Automated proof programs provide different techniques of automated formal reasoning that are used to describe the performance and evaluation of the human user. It basically involves trading off autonomy and flexibility in carrying out proofs. These programs provide a skill set that needs to be acquired concurrently to learning the concepts of discrete mathematics that are pervasive in computer science. It also involves a healthy amount of feedback as to whether the proof steps used are correct and sufficiently rigorous (International Conference on Automated Deduction, 2003). The whole process involves writing a code or rather learning similar engineering concepts that give an automatic feedback from the compilation and interpretation of their code and from running the tests written by instructors to test correctness of implementation. Such kinds of feedback help students in correcting their mistakes during the problem-solving process without involving an instructor to grade or check their work. These rapid feedbacks require writing down necessary proofs which ought to be thoroughly checked by hands on how correct they are. Automated proof programs are been widely used on relations and functions in the scope of mathematics
A good example of automated proof programs is the automated theorem proving (ATP), which deal with the development of computerized programs that some statement or rather the conjecture is a logical consequence of a set of statements referred to as the axioms and hypotheses. ATP systems are used in explaining and proofing various domains where mathematicians may prove the conjecture that groups of order two are commutative from the axioms of group theory. Similarly, management consultants may formulate axioms that help in describing the organizations interact and grow. The logic about this aspect is that the conjecture, hypotheses and axioms involve a written language which allows a precise formal statement of the necessary information which can be manipulated using an automated theorem proving system (International Conference on Automated Deduction, 2003).
Automated proof programs help in providing details to relations and functions that prevent the restriction of making all functions computable. This will be illustrated through functions in the set-theoretic sense that the functions are a specific kind of relation between two sets. For instance, section functions such as U V: type. Variable f ; U V Prop. The basic properties of relations are easy to define in that the definition function. The properties of various combinations are given according to familiar concepts of subjective and injective functions. For example, a binary relation is a set of ordered pairs that involves Isabelle’s set theory to define the basic operations upon relations. They also involve the usual properties and need little discussion (Glasper, 2010)..

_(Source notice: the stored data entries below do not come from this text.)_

-- ==== Sys2Proof/Laws/Run.lean ====
section
/-! SUPPORT. Runs through the host's interface. -/

namespace Sys2Proof.Laws

/-- A run whose first step answers a next state goes on from there. -/
theorem run_of_step (M : Host.Core) {s t : M.State} (n : Nat) (h : M.step s = .next t) :
    M.run (n + 1) s = M.run n t := by
  simp only [Host.Core.run, h]

/-- The same for the block. -/
theorem core_run_of_step {s t : Machine.State} (n : Nat) (h : Machine.step s = .next t) :
    Host.Core.run core (n + 1) s = Host.Core.run core n t :=
  run_of_step core n h

end Sys2Proof.Laws
end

Functions on the other hand are represented using graphs which are single-valued binary relations. The set of all functions from A to B is written as A B or rather generalized as A*B to ∑x є A. B (x) is generalized A B to ∏ x є A. B (x) is the product of a family of sets. These are just examples of how automated proof programs work in order to verify relations and functions. It generally requires that every single proof step to be verified using a primitive recursive function or program that makes the problem decidable. Proof compression is also very necessary as it applies various techniques that aim at making the Proofer’s output smaller and easily understandable. Model checking techniques are also essential in theorem proving as they are considered if they consist of traditional proofs (Glasper, 2010).
The future work of automated proof programs involves providing a better understanding of the relationships between the proofs and the corresponding algorithms using proof approaches. Historical proofing programs used included projects such as The Automath which was generated by De Bruijn in 1967 with the aim of developing a system that would verify mathematics mechanically (International Conference on Automated Deduction, 2003). It also aimed at developing a mathematical language where all mathematics would be expressed accurately. Similarly, there was the Martin- Lof Type Theory that gave the connection between proofs in constructive logic and the calculi terms. The Logic for Computable Functions LCF described the theory of Scott in 1969 which aimed at proving properties of recursively defined functions using methods from denotation semantics. There was also the evidence algorithm, The Prototype Verification System, the Nqthm, The Mizar system just to mention but a few. These are among the traditional proofing programs used over time (Glasper, 2010).
The future of these proofing programs relates to programs such as the QED Manifesto that involves computerized systems that are effective in representing all important mathematical knowledge techniques. Other similar programs that entail computerized proofing include the MathWiki and the Flyspeck which will define or rather are being used in verifying complex mathematical problems.
References
Glasper, Alan. (2010). Future-proofing the NHS: The NMC's strategic 5-year vision. British Journal of Nursing, 19 (17), 1122-1123.
International Conference on Automated Deduction, B. (2003). Automated deduction, CADE-19: 19th International Conference on Automated Deduction, Miami Beach, FL, USA, July 28-August 2, 2003 : proceedings. Berlin: Springer.
Voronkov, A (1993). Logic programming and automated reasoning: 4th international conference, LPAR '93, St. Petersburg, Russia, July 13-20, 1993 : proceedings. Berlin: Springer-Verlag.